Copy all of the data that follows without altering a word.

..........

-- ==== Sys2Proof/Machine/Control.lean ====
section
/-! DEFINITION. The control instructions of a tile (R87, R91, R93, R94), the choice of a rule (R90) and the taking of end
markers without an instruction (R96). -/

namespace Sys2Proof.Machine

/-- An instruction without an effect of its own that goes on as `f` says. -/
def State.tileFlow (s : State) (i : Instr) (t : TileAddr) (h : Hdr) (f : Flow) : Out :=
  s.tileCycle i t h (needOf h) (fun u _ _ => (u, f))

/-- NOP (R87). -/
def execNop (t : TileAddr) (h : Hdr) (s : State) : Out := s.tileFlow (.nop t h) t h .on

/-- WAIT: issues once QIN holds a word of the context, which stays there (R87). -/
def execWait (t : TileAddr) (h : Hdr) (s : State) : Out :=
  s.tileCycle (.wait t h) t h (waitNeed h) (fun u _ _ => (u, .on))

/-- JMP (R87). -/
def execJmp (t : TileAddr) (h : Hdr) (target : BitVec 13) (s : State) : Out :=
  s.tileFlow (.jmp t h target) t h (.jump target.toNat)

/-- END: a static schedule starts again, a handler is over (R87). -/
def execEndOp (t : TileAddr) (h : Hdr) (s : State) : Out := s.tileFlow (.endOp t h) t h .done

/-- The kind and argument of a token taken from queue `q`; a word of another network has no effect as a token. -/
def tokenOf (q : Nat) (w : QWord) : Nat × Nat := if netOfQueue q = 2 then (w.kind.toNat, fld w.data 2 0) else (2, 0)

/-- TOKR applies the kind of the token it takes (R91, R93, R94). R94 has a tile that switches forward the CTX_SWITCH; it does not
say what becomes of one that names the slot already active: the model forwards it too. (DESIGN CHOICE: log entry 83.)
(DEDUCED: log entry 19.) -/
def execTokr (t : TileAddr) (h : Hdr) (base : BitVec 13) (mul : BitVec 8) (s : State) : Out :=
  s.tileCycle (.tokr t h base mul) t h (tokrNeed h) (fun u c w =>
    let q := h.qin.toNat
    match w with
    | none => (u, .on)
    | some k =>
      let tk := tokenOf q k
      let x := u.tile t
      if tk.1 = 0 then (u.setTile t (x.decCounter c tk.2), .on)
      else if tk.1 = 1 then (u, .jump ((base.toNat + tk.2 * mul.toNat) % 8192))
      else if tk.1 = 5 then
        let v := u.setTile t { x with delivered := x.delivered ++ [16 * c + q] }
        let f := (x.controlLanes c).foldl (fun v l => v.sendLane t l { k with src := noSrc }) v
        (f.switchTo t (tk.2 % 4), .on)
      else (u, .on))

/-- A KIND that the network of OUT's lane reserves (R77, R78). -/
def kindReserved (h : Hdr) (kind : BitVec 3) : Option Nat :=
  if h.out.toNat = 0 then none
  else if 5 ≤ h.out.toNat then (if kind.toNat = 7 then some 78 else none)
  else if 5 ≤ kind.toNat then some 77
  else none

/-- TOKW sends a token on OUT (R87); a KIND that the lane's network reserves is refused by name (R77, R78). -/
def execTokw (t : TileAddr) (h : Hdr) (kind arg : BitVec 3) (s : State) : Out :=
  match kindReserved h kind with
  | some r => .fault (.reserved r)
  | none => s.tileCycle (.tokw t h kind arg) t h (needOf h) (fun u c _ => (u.sendOut t h c kind (BitVec.ofNat 256 arg.toNat), .on))

/-- CTX makes the slot of the other variant active; the old slot retires (R93, R95). -/
def execCtx (t : TileAddr) (h : Hdr) (variant : Bool) (s : State) : Out :=
  s.tileCycle (.ctx t h variant) t h (needOf h) (fun u c _ => (u.switchTo t (2 * (c / 2) + b2n variant), .on))

/-- In rule mode with no handler running, the next ready rule after the pointer is chosen and its handler starts; its
first instruction may issue in the same cycle. With no ready rule the cycle counts as WAIT (R90, R95, R114). An
unreadable context slot is a tile fault (R74). (DEDUCED: log entry 19.) -/
def execRuleFire (at_ : Checked TileAddr) (s : State) : Out :=
  let t := at_.val
  let x := s.tile t
  let cs := x.contexts.filter (fun c => x.slotValid c && x.ruleMode c)
  let e := s.countEcc at_.check
  let idle := (e.countFull t).tileTick t cWait
  let held := x.freeze || s.fab.stopped || x.aborting.isSome || cs.any (fun c => !(x.abortHeads c).isEmpty)
  if !isTile t then .fault .noSuchTile
  else onlyIf (s.tileOn t && !cs.isEmpty && x.handler.isNone) s
    (if at_.check = .uncorrectable then e.tileFault t 1
     else if held then idle
     else match cs.filterMap (fun c => (issueNextRule x c).map (fun r => (c, r))) with
       | (c, r) :: _ =>
         let lo := x.slotWord c (0x20 + 8 * r)
         e.setTile t { x with rulePtr := BitVec.ofNat 3 r, handler := some (c, fld lo 28 16, fld lo 4 0 + 1) }
       | [] => idle)

/-- The counter of a cycle in which a tile only takes an entry without an instruction: that of the wait of the context that would
issue; none where that context issues in the same cycle, which then counts by its own command (R96, R114).
(DEDUCED: log entry 19.) -/
def State.waitCounter (s : State) (t : TileAddr) : Option Nat :=
  let x := s.tile t
  let c := issueSlot x
  let h := wordHdr (x.nextWord c)
  let n := wordNeed (x.nextWord c)
  let g := if ownGate x c = .none then Gate.none
    else if x.ruleMode c && !x.handler.any (fun k => k.1 == c) then ownGate x c
    else s.issueGate t h n c
  if x.freeze then some cWait
  else match g with
    | .go => none
    | .wait => some cWait
    | .stallIn => some cStallIn
    | .stallOut => some cStallOut
    | .hazard => some cHazard
    | .none => some cWait

/-- A CTX_END at the head of a queue is taken without an instruction; a slot that has every end marker has retired, and the cycle
counts the wait of the issuing context (R96, R114). -/
def execTakeCtxEnd (t : TileAddr) (q : BitVec 4) (s : State) : Out :=
  let x := s.tile t
  if !isTile t then .fault .noSuchTile
  else .next (
    if s.tileOn t && !s.fab.stopped then
      match x.head q.toNat with
      | some w =>
        if isCtxEnd (netOfQueue q.toNat) w then
          let u := s.takeHead t q.toNat
          let y := u.tile t
          let v := u.setTile t { y with delivered := y.delivered ++ [16 * w.tag.toNat + q.toNat] }
          match s.waitCounter t with
          | some k => (v.countFull t).tileTick t k
          | none => v.tryRetire t
        else s
      | none => s
    else s)

end Sys2Proof.Machine
end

..........

| Response |
-- ==== Sys2Proof/Machine/Control.lean ====
section
/-! DEFINITION. The control instructions of a tile (R87, R91, R93, R94), the choice of a rule (R90) and the taking of end
markers without an instruction (R96). -/

namespace Sys2Proof.Machine

/-- An instruction without an effect of its own that goes on as `f` says. -/
def State.tileFlow (s : State) (i : Instr) (t : TileAddr) (h : Hdr) (f : Flow) : Out :=
  s.tileCycle i t h (needOf h) (fun u _ _ => (u, f))

/-- NOP (R87). -/
def execNop (t : TileAddr) (h : Hdr) (s : State) : Out := s.tileFlow (.nop t h) t h .on

/-- WAIT: issues once QIN holds a word of the context, which stays there (R87). -/
def execWait (t : TileAddr) (h : Hdr) (s : State) : Out :=
  s.tileCycle (.wait t h) t h (waitNeed h) (fun u _ _ => (u, .on))

/-- JMP (R87). -/
def execJmp (t : TileAddr) (h : Hdr) (target : BitVec 13) (s : State) : Out :=
  s.tileFlow (.jmp t h target) t h (.jump target.toNat)

/-- END: a static schedule starts again, a handler is over (R87). -/
def execEndOp (t : TileAddr) (h : Hdr) (s : State) : Out := s.tileFlow (.endOp t h) t h .done

/-- The kind and argument of a token taken from queue `q`; a word of another network has no effect as a token. -/
def tokenOf (q : Nat) (w : QWord) : Nat × Nat := if netOfQueue q = 2 then (w.kind.toNat, fld w.data 2 0) else (2, 0)

/-- TOKR applies the kind of the token it takes (R91, R93, R94). R94 has a tile that switches forward the CTX_SWITCH; it does not
say what becomes of one that names the slot already active: the model forwards it too. (DESIGN CHOICE: log entry 83.)
(DEDUCED: log entry 19.) -/
def execTokr (t : TileAddr) (h : Hdr) (base : BitVec 13) (mul : BitVec 8) (s : State) : Out :=
  s.tileCycle (.tokr t h base mul) t h (tokrNeed h) (fun u c w =>
    let q := h.qin.toNat
    match w with
    | none => (u, .on)
    | some k =>
      let tk := tokenOf q k
      let x := u.tile t
      if tk.1 = 0 then (u.setTile t (x.decCounter c tk.2), .on)
      else if tk.1 = 1 then (u, .jump ((base.toNat + tk.2 * mul.toNat) % 8192))
      else if tk.1 = 5 then
        let v := u.setTile t { x with delivered := x.delivered ++ [16 * c + q] }
        let f := (x.controlLanes c).foldl (fun v l => v.sendLane t l { k with src := noSrc }) v
        (f.switchTo t (tk.2 % 4), .on)
      else (u, .on))

/-- A KIND that the network of OUT's lane reserves (R77, R78). -/
def kindReserved (h : Hdr) (kind : BitVec 3) : Option Nat :=
  if h.out.toNat = 0 then none
  else if 5 ≤ h.out.toNat then (if kind.toNat = 7 then some 78 else none)
  else if 5 ≤ kind.toNat then some 77
  else none

/-- TOKW sends a token on OUT (R87); a KIND that the lane's network reserves is refused by name (R77, R78). -/
def execTokw (t : TileAddr) (h : Hdr) (kind arg : BitVec 3) (s : State) : Out :=
  match kindReserved h kind with
  | some r => .fault (.reserved r)
  | none => s.tileCycle (.tokw t h kind arg) t h (needOf h) (fun u c _ => (u.sendOut t h c kind (BitVec.ofNat 256 arg.toNat), .on))

/-- CTX makes the slot of the other variant active; the old slot retires (R93, R95). -/
def execCtx (t : TileAddr) (h : Hdr) (variant : Bool) (s : State) : Out :=
  s.tileCycle (.ctx t h variant) t h (needOf h) (fun u c _ => (u.switchTo t (2 * (c / 2) + b2n variant), .on))

/-- In rule mode with no handler running, the next ready rule after the pointer is chosen and its handler starts; its
first instruction may issue in the same cycle. With no ready rule the cycle counts as WAIT (R90, R95, R114). An
unreadable context slot is a tile fault (R74). (DEDUCED: log entry 19.) -/
def execRuleFire (at_ : Checked TileAddr) (s : State) : Out :=
  let t := at_.val
  let x := s.tile t
  let cs := x.contexts.filter (fun c => x.slotValid c && x.ruleMode c)
  let e := s.countEcc at_.check
  let idle := (e.countFull t).tileTick t cWait
  let held := x.freeze || s.fab.stopped || x.aborting.isSome || cs.any (fun c => !(x.abortHeads c).isEmpty)
  if !isTile t then .fault .noSuchTile
  else onlyIf (s.tileOn t && !cs.isEmpty && x.handler.isNone) s
    (if at_.check = .uncorrectable then e.tileFault t 1
     else if held then idle
     else match cs.filterMap (fun c => (issueNextRule x c).map (fun r => (c, r))) with
       | (c, r) :: _ =>
         let lo := x.slotWord c (0x20 + 8 * r)
         e.setTile t { x with rulePtr := BitVec.ofNat 3 r, handler := some (c, fld lo 28 16, fld lo 4 0 + 1) }
       | [] => idle)

/-- The counter of a cycle in which a tile only takes an entry without an instruction: that of the wait of the context that would
issue; none where that context issues in the same cycle, which then counts by its own command (R96, R114).
(DEDUCED: log entry 19.) -/
def State.waitCounter (s : State) (t : TileAddr) : Option Nat :=
  let x := s.tile t
  let c := issueSlot x
  let h := wordHdr (x.nextWord c)
  let n := wordNeed (x.nextWord c)
  let g := if ownGate x c = .none then Gate.none
    else if x.ruleMode c && !x.handler.any (fun k => k.1 == c) then ownGate x c
    else s.issueGate t h n c
  if x.freeze then some cWait
  else match g with
    | .go => none
    | .wait => some cWait
    | .stallIn => some cStallIn
    | .stallOut => some cStallOut
    | .hazard => some cHazard
    | .none => some cWait

/-- A CTX_END at the head of a queue is taken without an instruction; a slot that has every end marker has retired, and the cycle
counts the wait of the issuing context (R96, R114). -/
def execTakeCtxEnd (t : TileAddr) (q : BitVec 4) (s : State) : Out :=
  let x := s.tile t
  if !isTile t then .fault .noSuchTile
  else .next (
    if s.tileOn t && !s.fab.stopped then
      match x.head q.toNat with
      | some w =>
        if isCtxEnd (netOfQueue q.toNat) w then
          let u := s.takeHead t q.toNat
          let y := u.tile t
          let v := u.setTile t { y with delivered := y.delivered ++ [16 * w.tag.toNat + q.toNat] }
          match s.waitCounter t with
          | some k => (v.countFull t).tileTick t k
          | none => v.tryRetire t
        else s
      | none => s
    else s)

end Sys2Proof.Machine
end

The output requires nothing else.